I expect you would fail the test because of the attitude, even though if this were a real job interview you'd do your best to suppress it, it would come out

invalidOrTaken · on Feb 15, 2020

>what is not well received is the judgmental tone, passing judgment about me for things you cannot possibly know

But this is the irony---a job interview is a judgment. Why do you think feelings on this run so high?

ip26 · on Feb 15, 2020

I expect you would fail the test because of the attitude

How is this relevant? Now you're just taking cheap shots.

glofish · on Feb 15, 2020

I don't get it, honestly.

I would not recommend a candidate, who, when asked if they could do this with cut|sort|head would reply something like:

heh, what a pathetic question, I bet your history is full of "man cut"

it is not the right answer, it is needlessly obnoxious and indicates a person that can barely bottle up their emotions and quickly gives in under pressure. Usually not a good match to any team - unless they also bring in something massively beneficial.

x3n0ph3n3 · on Feb 15, 2020

Culture fit. Is the candidate likely to reject/scoff at certain tasks because they think it's below them?

joshuamorton · on Feb 15, 2020

"it appears you're implicitly looking for bash knowledge, which is unfair".

"I wouldn't hire you with that attitude"

I'm getting more judgemental vibes from interviewer than interviewee.

blub · on Feb 15, 2020

I do believe overgard was just making a point and not expecting a job offer from you. I find these "I'd never hire you" comments so obnoxious... At least you could tell us where you work and your name so we could ask for another interviewer if we ever apply there :-)

satisfaction · on Feb 18, 2020

Whew, My first thought was import the thing to database, use database engine to sort.

hogFeast · on Feb 15, 2020

Dear God, I hope you don't do interviews. Talking about the "attitude" of someone you don't know, taking criticism personally, thinking that you are weeding people out by trying to "irritate some", suggesting they are trying to suppress it, and (of course) that you will be detect it. Every thread on hiring about HN has these weird passive-aggressive interviewers...interviewing is hard, it is really something that people should be trained to do (and some people really won't ever be able to do it).

solotronics · on Feb 15, 2020

I was with you until you called unix tools janky.. how dare you! semi joking :]

there is some simple elegance and power to these old C tools

SkyPuncher · on Feb 15, 2020

> I am 34 and an experienced coder and I literally have no stories about sorting, and I've never once wanted to sort a CSV file on the terminal.

I'm a bit younger, but have done this dozens and dozens of times.

----

A lot of one off processes are way easier to handle with a bunch of terminal commands and pipes.

Aeolun · on Feb 15, 2020

Only if you do them often enough that you don’t forget the flags each time.

scottlocklin · on Feb 15, 2020

Dude, do you even data science?

Not knowing Unix tools like cut and sort is a hard fail on a senior individual contributor in data science role, as is using sqlite which totally doesn't scale the way sort and cut does. Separates sheep from goats in data science land. You should really learn them if you're in the field and work with reasonably big data sets. Frankly you should learn them if you work with data at all, ever.

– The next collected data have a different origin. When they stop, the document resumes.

-- ==== Sys2Proof/Machine/Security.lean ====
section
/-! DEFINITION. The root of trust (R513 to R545): sealed packages, attestation, the Crypto Officer, its error states, the SPDM
responder, and the debug lock at the TAP. -/

namespace Sys2Proof.Machine

/-! ## Sealed packages (R526 to R529) -/

/-- One object entry of a manifest (R526). -/
structure SealEntry where
  kind : Nat
  flags : Nat
  size : Nat
  dataOff : Nat
  tagOff : Nat
  /-- The entry's 32 bytes are well formed where its fields are in range. -/
  resv : Nat
  deriving DecidableEq, Repr

/-- Entry `i` of the manifest at `m`. -/
def Obj.sealEntry (o : Obj) (m i : Nat) : SealEntry :=
  let a := m + 128 + 32 * i
  ⟨o.rd a 1, o.rd (a + 1) 1, o.rd (a + 4) 8, o.rd (a + 12) 8, o.rd (a + 20) 4, o.rd (a + 2) 2 + o.rd (a + 24) 8⟩

/-- Chunks of 4 MiB of an object. -/
def SealEntry.chunks (e : SealEntry) : Nat := ceilDiv e.size (4 * 2 ^ 20)

def Obj.sealNobj (o : Obj) : Nat := o.rd 6 2
def Obj.sealOff (o : Obj) : Nat := o.rd 224 8
def Obj.sealLen (o : Obj) : Nat := o.rd 232 4
def Obj.sealId (o : Obj) : Nat := o.rd 8 16
def Obj.sealEntries (o : Obj) : List SealEntry := (List.range o.sealNobj).map fun i => o.sealEntry o.sealOff i

/-- Is the package laid out as R526 gives? -/
def Obj.sealFormat (o : Obj) : Bool :=
  let m := o.sealOff
  let len := o.sealLen
  decide (256 ≤ o.size ∧ o.rd 0 4 = 0x4D56534C ∧ o.rd 4 2 = 1 ∧ 1 ≤ o.sealNobj ∧ o.sealNobj ≤ 4096 ∧ o.rd 28 4 ≤ 1 ∧ o.rd 177 7 = 0 ∧ o.rd 236 20 = 0 ∧
    m % 64 = 0 ∧ m + len ≤ o.size ∧ 128 + 32 * o.sealNobj + 96 ≤ len ∧ o.rd (m + 97) 31 = 0) &&
  o.sealEntries.all fun e =>
    decide ((e.kind = 0 ∨ e.kind = 1 ∨ e.kind = 7 ∨ e.kind = 8) ∧ e.flags ≤ 1 ∧ e.resv = 0 ∧ 1 ≤ e.size ∧ e.size ≤ 2 ^ 36 ∧ e.dataOff % 64 = 0 ∧
      e.dataOff + e.size ≤ o.size ∧ e.tagOff + 16 * e.chunks ≤ len - 96)

/-- The first tile among those of the header and the manifest that is not VALID: reading them verifies these first (R175, R528
step 1). [DEDUCED, log entry 71] -/
def Obj.sealHeadBad (o : Obj) : Option (Nat × Nat) :=
  let man := if 0 < o.sealLen ∧ o.sealOff + o.sealLen ≤ o.size then (List.range (ceilDiv (o.sealOff % 4096 + o.sealLen) 4096)).map fun i => o.sealOff / 4096 + i else []
  ((0 :: man).find? fun i => decide ((o.tile i).st ≠ .valid)).map fun i => (i, if (o.tile i).st = .poisoned then 2 else 3)

/-- The operands of a SEAL_LOAD (R527). -/
def Cmd.slPackage (c : Cmd) : Nat := bytesAt c.bits 16 4
def Cmd.slTable (c : Cmd) : Nat := bytesAt c.bits 20 4
def Cmd.slTier (c : Cmd) : Nat := fld c.bits 192 3
def Cmd.slLoc (c : Cmd) : Nat := bytesAt c.bits 26 2

/-- SVN of the root-of-trust image that runs. -/
def State.rotSvn (s : State) : Nat := match mget none s.rot.running 1 with | some i => i.svn | none => fld s.rot.fuse 8 8

/-- Is the root of trust able to open packages (R529, R542, R543)? -/
def State.sealAvailable (s : State) : Bool := decide (s.rot.mode = .operational ∧ fld s.rot.fuse 0 3 = 2) && s.rot.sealCert

/-- The first check of R528 that fails, in the order of R529's causes as the steps make them; 0 where all pass. [DEDUCED, log entry 71] -/
def State.sealReason (s : State) (c : Cmd) (p t : Option Nat) : Nat :=
  match p, t with
  | some pk, some tk =>
    let o := s.obj pk
    let w := s.obj tk
    let head := o.rdList 0 256
    let man := o.rdList o.sealOff (o.sealLen - 96)
    if !s.sealAvailable then 55
    else if !(o.homed && decide (o.kind = 0 ∧ 2 ≤ o.tier ∧ o.tier ≤ 4)) || o.sealed || o.compressed then 48
    else if !(w.homed && decide (w.kind = 8 ∧ w.tier = 2)) then 48
    else if c.slTier ≠ 2 ∧ c.slTier ≠ 3 ∨ locOk c.slTier c.slLoc = false then 48
    else if !o.sealFormat || decide (w.size < 4 + 4 * o.sealNobj) then 48
    else if o.rdList 32 48 ≠ toBytes 48 Config.dskDigest then 49
    else if s.rotSvn < o.rd 24 4 ∨ (bit (w32 (o.rd 28 4)) 0 = true ∧ s.rot.debugUsed = true) then 53
    else if !Config.ecdsaVerify (o.rdList o.sealOff 97) (o.rdList (o.sealOff + o.sealLen - 96) 96) (toBytes 48 (Config.sha384 (head ++ man))) then 50
    else if 16 ≤ (s.livePkgs c.hoop).length ∨ (s.livePkgs c.hoop).any (fun x => decide (x.id = o.sealId)) = true then 54
    else 0
  | _, _ => 48

/-- The plaintext of an object, chunk by chunk; none where a tag does not match (R526, R528 step 4). -/
def Obj.openChunks (o : Obj) (ck : List Byte) (i : Nat) (e : SealEntry) : Nat → Nat → List Byte → Option (List Byte)
  | 0, _, acc => some acc
  | n + 1, c, acc =>
    let len := min (4 * 2 ^ 20) (e.size - c * (4 * 2 ^ 20))
    let nonce := leBytes 4 i ++ leBytes 4 c ++ leBytes 4 0
    let aad := leBytes 16 o.sealId ++ leBytes 4 i ++ leBytes 4 c
    match Config.aesGcmOpen ck nonce aad (o.rdList (e.dataOff + c * (4 * 2 ^ 20)) len) (o.rdList (o.sealOff + e.tagOff + 16 * c) 16) with
    | some p => o.openChunks ck i e n (c + 1) (acc ++ p)
    | none => none

/-- Every object's plaintext. [DEDUCED, log entry 71] -/
def Obj.openAll (o : Obj) (ck : List Byte) : List (SealEntry × Nat) → Option (List (SealEntry × List Byte))
  | [] => some []
  | (e, i) :: r =>
    match o.openChunks ck i e e.chunks 0 [], o.openAll ck r with
    | some p, some q => some ((e, p) :: q)
    | _, _ => none

/-- Digest over the manifest entries that `p` selects, each followed by its chunk tags (R535). -/
def Obj.entryDigest (o : Obj) (p : SealEntry → Bool) : BitVec 384 :=
  Config.sha384 ((o.sealEntries.zipIdx.filter fun e => p e.1).flatMap fun e =>
    o.rdList (o.sealOff + 128 + 32 * e.2) 32 ++ o.rdList (o.sealOff + e.1.tagOff) (16 * e.1.chunks))

/-- A SEAL_LOAD fails with a reason of R529. [DEDUCED, log entry 71] -/
def State.sealFail (s : State) (c : Cmd) (reason : Nat) : State :=
  ((s.addReg (R.SEAL_FAIL_COUNT c.hoop) 1).endCmd c 0x202 (reasonDetail reason 0)).settled

/-- The new objects of a package, un-homed until the commit: their keys and buffers. -/
def State.makeSealed (s : State) (c : Cmd) : List (SealEntry × List Byte) → State × List Nat × List OutBuf
  | [] => (s, [], [])
  | (e, bytes) :: r =>
    match s.newObj c.hoop { Obj.dflt with
        kind := e.kind, tier := c.slTier, loc := c.slLoc, sealed := true, compressed := decide (e.flags = 1), size := e.size } with
    | none => s.makeSealed c r
    | some (s, k) =>
      let (s, ks, os) := s.makeSealed c r
      (s, k :: ks, ⟨k, msetList 0 [] 0 bytes, List.range (ceilDiv e.size 4096), true, s.placeMask c.slTier c.slLoc⟩ :: os)

/-- A SEAL_LOAD ends with TILE_CHECK at a tile of its package (R175, R176). -/
def State.sealTile (s : State) (c : Cmd) (b : Nat × Nat) : State :=
  ((s.endCmd c 0x300 (setBytes (setBytes (setBytes 0 0 4 c.slPackage) 4 4 b.1) 8 1 b.2)).addReg (R.TILE_CHECK_COUNT c.hoop) 1).settled

/-- SEAL_LOAD at the head of a queue (R528); `host` is what host memory holds where the package is homed in T4. [DEDUCED, log entry 71] -/
def doSealLoad (h q : Nat) (host : List Byte) (s : State) : State :=
  match s.headOp h q 10 with
  | none => s
  | some c =>
    let p := s.resolve h c.slPackage
    let t := s.resolve h c.slTable
    let s0 := match p with | some k => if (s.obj k).tier = 4 ∧ host ≠ [] then s.modObj k (fun o => { o with data := msetList 0 [] 0 host }) else s | none => s
    let reason := s0.sealReason c p t
    match p, t with
    | some pk, some tk =>
      let o := s0.obj pk
      let es := o.sealEntries
      if s.ctxGone c then (s.endGone c).settled
      else if s.locAbsent c.slTier c.slLoc false then (s.endCmd c 0x1 0).settled
      else if s.flights.any fun g => decide (g.cmd.hoop = h ∧ g.cmd.cq = q) && g.outs.any fun w => decide (w.obj = pk) then s
      else match (if o.tier = 4 ∨ o.homed = false then none else o.sealHeadBad) with
      | some b => s.sealTile c b
      | none =>
      if reason ≠ 0 then s.sealFail c reason
      else match (if o.tier = 4 then none else o.badTile) with
      | some b => s.sealTile c b
      | none =>
      let needs := (es.map fun e => (c.slTier, c.slLoc, 4096 * ceilDiv e.size 4096)) ++ [(2, (s.obj tk).loc, s.outBytes tk)]
      if needs.any fun e => decide (s.poolCap e.1 h < e.2.2) then (s.endCmd c 0x202 0).settled
      else if s.freeEntries h < es.length ∨ s.moving tk = true then s
      else
        let (s, ok) := s.reserve c needs
        if !ok then s.startMoves
        else
          let t3 : List (Nat × Nat × Nat) := if c.slTier = 3 then (es.zipIdx).map fun (e : SealEntry × Nat) => (e.2, c.slLoc, ceilDiv e.1.size 4096) else []
          if !(s.meetBudget h q t3).2 then (s.meetBudget h q t3).1
          else match Config.keyUnwrap (Config.kek (o.rdList 80 97) o.sealId) (o.rdList 184 40) with
          | none => s.sealFail c 51
          | some ck =>
            match o.openAll ck es.zipIdx with
            | none => s.sealFail c 52
            | some plain =>
              let s := (s.meetBudget h q t3).1
              let s := (s.transfer h false o.tier o.loc [(0, o.size)] .other).hostRead pk o.size
              let delayed := (s.cq h q).headDelayed
              let (s, id) := s.fresh
              let (s, keys, outs) := s.makeSealed c plain
              let out := ((s.outBuf tk).write 0 (leBytes 4 es.length ++ keys.flatMap fun k => leBytes 4 (s.handleOf k)))
              let pkg : Package := ⟨o.sealId, es.length, 0, Config.sha384 (o.rdList o.sealOff 97), o.entryDigest (fun e => decide (e.kind = 7)),
                o.entryDigest (fun e => decide (e.kind ≠ 7)), keys.map fun k => (k, (s.obj k).gen)⟩
              let measure := Config.sha384 (o.rdList 0 256 ++ o.rdList o.sealOff o.sealLen)
              let s := { s with allocs := s.allocs.map fun (a : Alloc) => if a.holder = Holder.head (h * 64 + q) then { a with holder := .cmd id } else a }
              (s.beginCmd { InFlight.of id c s.pos true with
                code := if delayed then 0x301 else 0, ins := [(pk, o)], outs := out :: outs, news := keys, package := some (pkg, measure) }).settled
    | _, _ =>
      if s.ctxGone c then (s.endGone c).settled
      else if s.locAbsent c.slTier c.slLoc false then (s.endCmd c 0x1 0).settled else s.sealFail c reason

/-! ## The Crypto Officer and the mailbox (R515, R516, R544, R545) -/

/-- Is the Crypto Officer authenticated (R516)? -/
def State.coOn (s : State) : Bool := match s.rot.coAuth with | some t => decide (s.now < t + 3600000000000) | none => false

/-- Are CO_AUTH attempts held off (R516)? -/
def State.coHeld (s : State) : Bool := match s.rot.coHold with | some t => decide (s.now < t + 60000000000) | none => false

/-- MB_RESULT: DONE with a result (R545). [DEDUCED, log entry 72] -/
def State.mbResult (s : State) (h r : Nat) : State := s.setReg (R.MB_RESULT h) (w32 (1 + 16 * r))

/-- A mailbox command of function `f` on page `h`: UNAVAILABLE and NOT_AUTHORISED come before what the command itself checks;
a page that is not ON takes none (R103), but every one is answered UNAVAILABLE in CRITICAL_ERROR (R542).
`random` marks a service that needs new random values, `page0` one of page 0, `co` one that needs the Crypto Officer. [DEDUCED, log entries 27, 72] -/
def State.mailbox (s : State) (f h : Nat) (random page0 co : Bool) (act : State → State) : State :=
  s.reach f (R.MB_CMD h) fun s =>
    if bit (s.reg (R.MB_RESULT h)) 0 = false ∨ (s.onAt (R.MB_CMD h) = false ∧ s.rot.mode ≠ .criticalError) then s
    else if s.rot.mode = .selfTest ∨ s.rot.mode = .criticalError ∨ (s.rot.mode = .softError ∧ random = true) then s.mbResult h 4
    else if ((page0 || co) && decide (h ≠ 0)) || (co && !s.coOn) then s.mbResult h 3
    else act s

/-- MB_ARG[i]. [DEDUCED, log entry 72] -/
def State.mbArg (s : State) (h i : Nat) : W32 := s.reg (R.MB_ARG h i)

/-- The DATA object that MB_ARG[0] names, homed in T2 or T4. [DEDUCED, log entry 72] -/
def State.mbObject (s : State) (h : Nat) : Option Nat :=
  match s.resolve h (s.mbArg h 0).toNat with
  | some k => let o := s.obj k; if o.kind = 0 ∧ o.homed = true ∧ o.sealed = false ∧ (o.tier = 2 ∨ o.tier = 4) then some k else none
  | none => none

/-- The content of that object: what the host has put there where it is homed in T4. [DEDUCED, log entry 90] -/
def State.mbBytes (s : State) (k n : Nat) (host : List Byte) : List Byte :=
  if (s.obj k).tier = 4 ∧ host ≠ [] then (host ++ List.replicate n 0).take n else (s.obj k).rdList 0 n

/-- The root of trust writes bytes at the start of an object: whole tiles become VALID; it draws tokens of the object's hoop (R411), and writes to T4
without Relaxed Ordering (R117). -/
def State.writeObj (s : State) (k : Nat) (bytes : List Byte) : State :=
  let s := s.transfer (oHoop k) true (s.obj k).tier (s.obj k).loc [(0, bytes.length)] .other
  let s := if (s.obj k).tier = 4 then s.hostWrite k (s.obj k).aux bytes.length else s
  s.modObj k fun o =>
    let data := msetList 0 o.data 0 bytes
    let tiles := if o.tier = 4 then o.tiles else (List.range (ceilDiv bytes.length 4096)).foldl (fun m t => mset o.tileDflt m t ⟨.valid, tileCrc data t⟩) o.tiles
    { o with data := data, tiles := tiles }

/-- The CHAIN field of R533: its length, then certificates 2, 3 and 4; no sealing certificate once it is erased (R543). -/
def State.chain (s : State) : List Byte :=
  let certs := Config.cert 2 ++ Config.cert 3 ++ (if s.rot.sealCert then Config.cert 4 else [])
  leBytes 4 certs.length ++ certs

I've literally seen FAANGs recommendation engines powered with these tools running nightly on someone's desktop.

ansgri · on Feb 15, 2020

Well, they do work, but streaming processing in Python is not difficult and it’s much easier to have graceful failure processing and self-documenting code. Not to say of extending the logic if it would ever be needed.

But maybe that’s more about separating sheep from shepherds.

Aeolun · on Feb 15, 2020

I’m not sure if I should be horrified or not. Both by the fact this happens, and by the fact that you seem proud of it.

Learning sort and cut takes literally takes all of 10 minutes, so if it makes you pass over an otherwise qualified candidate you have your priorities completely backwards.

scottlocklin · on Feb 15, 2020

Feel free to be horrified: a data scientist who doesn't understand where and why to use unix command line tools for data preparation and ETL is about as useful to me as one who doesn't understand the conditions where a t-test breaks down or what a ROC curve is.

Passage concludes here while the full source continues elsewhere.